Calculate individual tag frequencies and co-occurrence patterns.

In [5]:
# Calculate tag frequencies
instrument_counts = Counter()
mood_counts = Counter()
genre_counts = Counter()
tempo_counts = Counter()

for _, row in df.iterrows():
        for tag in row['instrument_tags']:
            instrument_counts[tag.strip()] += 1
        for tag in row['mood_tags']:
            mood_counts[tag.strip()] += 1
        for tag in row['genre_tags']:
            genre_counts[tag.strip()] += 1
        for tag in row['tempo_tags']:
            tempo_counts[tag.strip()] += 1

print("Top instruments:", instrument_counts.most_common(5))
print("Top moods:", mood_counts.most_common(5))
print("Top genres:", genre_counts.most_common(5))
print("Top tempos:", tempo_counts.most_common(5))

Top instruments: [('acoustic drums', 393), ('bass guitar', 297), ('electric guitar', 297), ('acoustic guitar', 290), ('piano', 239)]
Top moods: [('emotional', 620), ('energetic', 593), ('passionate', 592), ('happy', 225), ('romantic', 177)]
Top genres: [('rock', 207), ('pop', 197), ('electronic drums', 188), ('electronic music', 128), ('dance music', 117)]
Top tempos: [('medium tempo', 595), ('slow tempo', 473), ('fast tempo', 381), ('groovy', 321), ('uptempo', 247)]


In [6]:
# Calculate number of instruments per sample
instrument_num_counts = Counter()
for _, row in df.iterrows():
    num_instruments = len([tag.strip() for tag in str(row['instrument_tags']).split(',')])
    instrument_num_counts[num_instruments] += 1

print("Distribution of number of instruments per sample:")
for num, count in sorted(instrument_num_counts.items()):
    print(f"  {num} instruments: {count} samples ({count/len(df)*100:.1f}%)")

Distribution of number of instruments per sample:
  1 instruments: 1842 samples (33.4%)
  2 instruments: 1127 samples (20.4%)
  3 instruments: 1046 samples (18.9%)
  4 instruments: 841 samples (15.2%)
  5 instruments: 451 samples (8.2%)
  6 instruments: 158 samples (2.9%)
  7 instruments: 38 samples (0.7%)
  8 instruments: 13 samples (0.2%)
  9 instruments: 4 samples (0.1%)
  11 instruments: 1 samples (0.0%)


In [7]:
# Calculate number of moods per sample
mood_num_counts = Counter()
for _, row in df.iterrows():
    num_moods = len([tag.strip() for tag in str(row['mood_tags']).split(',')])
    mood_num_counts[num_moods] += 1

print("Distribution of number of moods per sample:")
for num, count in sorted(mood_num_counts.items()):
    print(f"  {num} moods: {count} samples ({count/len(df)*100:.1f}%)")

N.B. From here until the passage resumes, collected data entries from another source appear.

-- ==== Sys2Proof/Laws/EffMatch.lean ====
section
/-!
SUPPORT. What each function of Machine/Match.lean can change.
-/

namespace Sys2Proof.Machine

theorem dropInbound_eff (k i status : Nat) (ids : List Nat) (d : Dev) : Eff 0x1011f d (dropInbound k i status ids d) := by
  unfold dropInbound
  try dsimp only
  repeat' first
    | with_reducible apply Eff.refl | with_reducible assumption | (apply Sub.of; rfl) | (apply Has.of; rfl) | intro _ | with_reducible apply ite_eff
    | (with_reducible apply forEach_eff) | (with_reducible apply Eff.step; with_reducible apply matchCqe_eff)
    | (with_reducible apply Eff.step; with_reducible apply setInn_eff) | split | dsimp only [id]

theorem emptyCtx_eff (k i status : Nat) (d : Dev) : Eff 0x1011f d (emptyCtx k i status d) := by
  unfold emptyCtx
  try dsimp only
  repeat' first
    | with_reducible apply Eff.refl | with_reducible assumption | (apply Sub.of; rfl) | (apply Has.of; rfl) | intro _ | with_reducible apply ite_eff
    | (with_reducible apply onlyIf_eff) | (with_reducible apply forEach_eff) | (with_reducible apply Eff.step; with_reducible apply matchCqe_eff)
    | (with_reducible apply Eff.step; with_reducible apply addFinish_eff) | (with_reducible apply Eff.step; with_reducible apply dropInbound_eff)
    | (with_reducible apply Eff.step; with_reducible apply updQuad_eff) | (with_reducible apply Eff.step; with_reducible apply countQuad_eff)
    | (with_reducible apply Eff.step; with_reducible apply sliceEvent_eff) | split | dsimp only [id]

theorem endWaits_eff (k i status : Nat) (d : Dev) : Eff 0x1011f d (endWaits k i status d) := by
  unfold endWaits
  try dsimp only
  repeat' first
    | with_reducible apply Eff.refl | with_reducible assumption | (apply Sub.of; rfl) | (apply Has.of; rfl) | intro _ | with_reducible apply ite_eff
    | (with_reducible apply forEach_eff) | (with_reducible apply Eff.step; with_reducible apply updQuad_eff)
    | (with_reducible apply Eff.step; with_reducible apply matchCqe_eff) | split | dsimp only [id]

theorem rerun_eff (n : Nat) (d : Dev) : Eff 0x1811f d (rerun n d) := by
  unfold rerun
  try dsimp only
  repeat' first
    | with_reducible apply Eff.refl | with_reducible assumption | (apply Sub.of; rfl) | (apply Has.of; rfl) | intro _ | with_reducible apply ite_eff
    | (with_reducible apply Eff.step; with_reducible apply updQp_eff) | (with_reducible apply Eff.step; with_reducible apply runQueue_eff) | split
    | dsimp only [id]

theorem destroyCtx_eff (k i status : Nat) (d : Dev) : Eff 0x1811f d (destroyCtx k i status d) := by
  unfold destroyCtx
  try dsimp only
  repeat' first
    | with_reducible apply Eff.refl | with_reducible assumption | (apply Sub.of; rfl) | (apply Has.of; rfl) | intro _ | with_reducible apply ite_eff
    | (with_reducible apply forEach_eff) | (with_reducible apply Eff.step; with_reducible apply endWaits_eff)
    | (with_reducible apply Eff.step; with_reducible apply emptyCtx_eff) | (with_reducible apply Eff.step; with_reducible apply putCtx_eff)
    | (with_reducible apply Eff.step; with_reducible apply countQuad_eff) | (with_reducible apply Eff.step; with_reducible apply rerun_eff) | split
    | dsimp only [id]

theorem failCtx_eff (k i : Nat) (d : Dev) : Eff 0x1811f d (failCtx k i d) := by
  unfold failCtx
  try dsimp only
  repeat' first
    | with_reducible apply Eff.refl | with_reducible assumption | (apply Sub.of; rfl) | (apply Has.of; rfl) | intro _ | with_reducible apply ite_eff
    | (with_reducible apply forEach_eff) | (with_reducible apply Eff.step; with_reducible apply putCtx_eff)
    | (with_reducible apply Eff.step; with_reducible apply takeFree_eff) | (with_reducible apply Eff.step; with_reducible apply endWaits_eff)
    | (with_reducible apply Eff.step; with_reducible apply emptyCtx_eff) | (with_reducible apply Eff.step; with_reducible apply raise_eff)
    | (with_reducible apply Eff.step; with_reducible apply rerun_eff) | split | dsimp only [id]

theorem mteRun_eff (k op idx : Nat) (b : List Byte) (own : Option Nat) (d : Dev) : Eff 0x1811f d (mteRun k op idx b own d).2.2.2 := by
  unfold mteRun
  try dsimp only
  repeat' first
    | with_reducible apply Eff.refl | with_reducible assumption | (apply Sub.of; rfl) | (apply Has.of; rfl) | intro _ | with_reducible apply ite_eff
    | with_reducible apply ite_snd | (with_reducible apply Eff.step; with_reducible apply takeFree_eff)
    | (with_reducible apply Eff.step; with_reducible apply putCtx_eff) | (with_reducible apply Eff.step; with_reducible apply countQuad_eff)
    | (with_reducible apply Eff.step; with_reducible apply destroyCtx_eff) | split | dsimp only [id]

Distribution of number of moods per sample:
  1 moods: 3555 samples (64.4%)
  2 moods: 955 samples (17.3%)
  3 moods: 528 samples (9.6%)
  4 moods: 304 samples (5.5%)
  5 moods: 111 samples (2.0%)
  6 moods: 43 samples (0.8%)
  7 moods: 19 samples (0.3%)
  8 moods: 3 samples (0.1%)
  9 moods: 2 samples (0.0%)
  10 moods: 1 samples (0.0%)


In [8]:
# Calculate number of genres per sample
genre_num_counts = Counter()
for _, row in df.iterrows():
    num_genres = len([tag.strip() for tag in str(row['genre_tags']).split(',')])
    genre_num_counts[num_genres] += 1

print("Distribution of number of genres per sample:")
for num, count in sorted(genre_num_counts.items()):
    print(f"  {num} genres: {count} samples ({count/len(df)*100:.1f}%)")

Distribution of number of genres per sample:
  1 genres: 4142 samples (75.0%)
  2 genres: 674 samples (12.2%)
  3 genres: 353 samples (6.4%)
  4 genres: 175 samples (3.2%)
  5 genres: 87 samples (1.6%)
  6 genres: 34 samples (0.6%)
  7 genres: 26 samples (0.5%)
  8 genres: 15 samples (0.3%)
  9 genres: 9 samples (0.2%)
  10 genres: 5 samples (0.1%)
  13 genres: 1 samples (0.0%)


In [9]:
# Calculate number of tempos per sample
tempo_num_counts = Counter()
for _, row in df.iterrows():
    num_tempos = len([tag.strip() for tag in str(row['tempo_tags']).split(',')])
    tempo_num_counts[num_tempos] += 1

print("Distribution of number of tempos per sample:")
for num, count in sorted(tempo_num_counts.items()):
    print(f"  {num} tempos: {count} samples ({count/len(df)*100:.1f}%)")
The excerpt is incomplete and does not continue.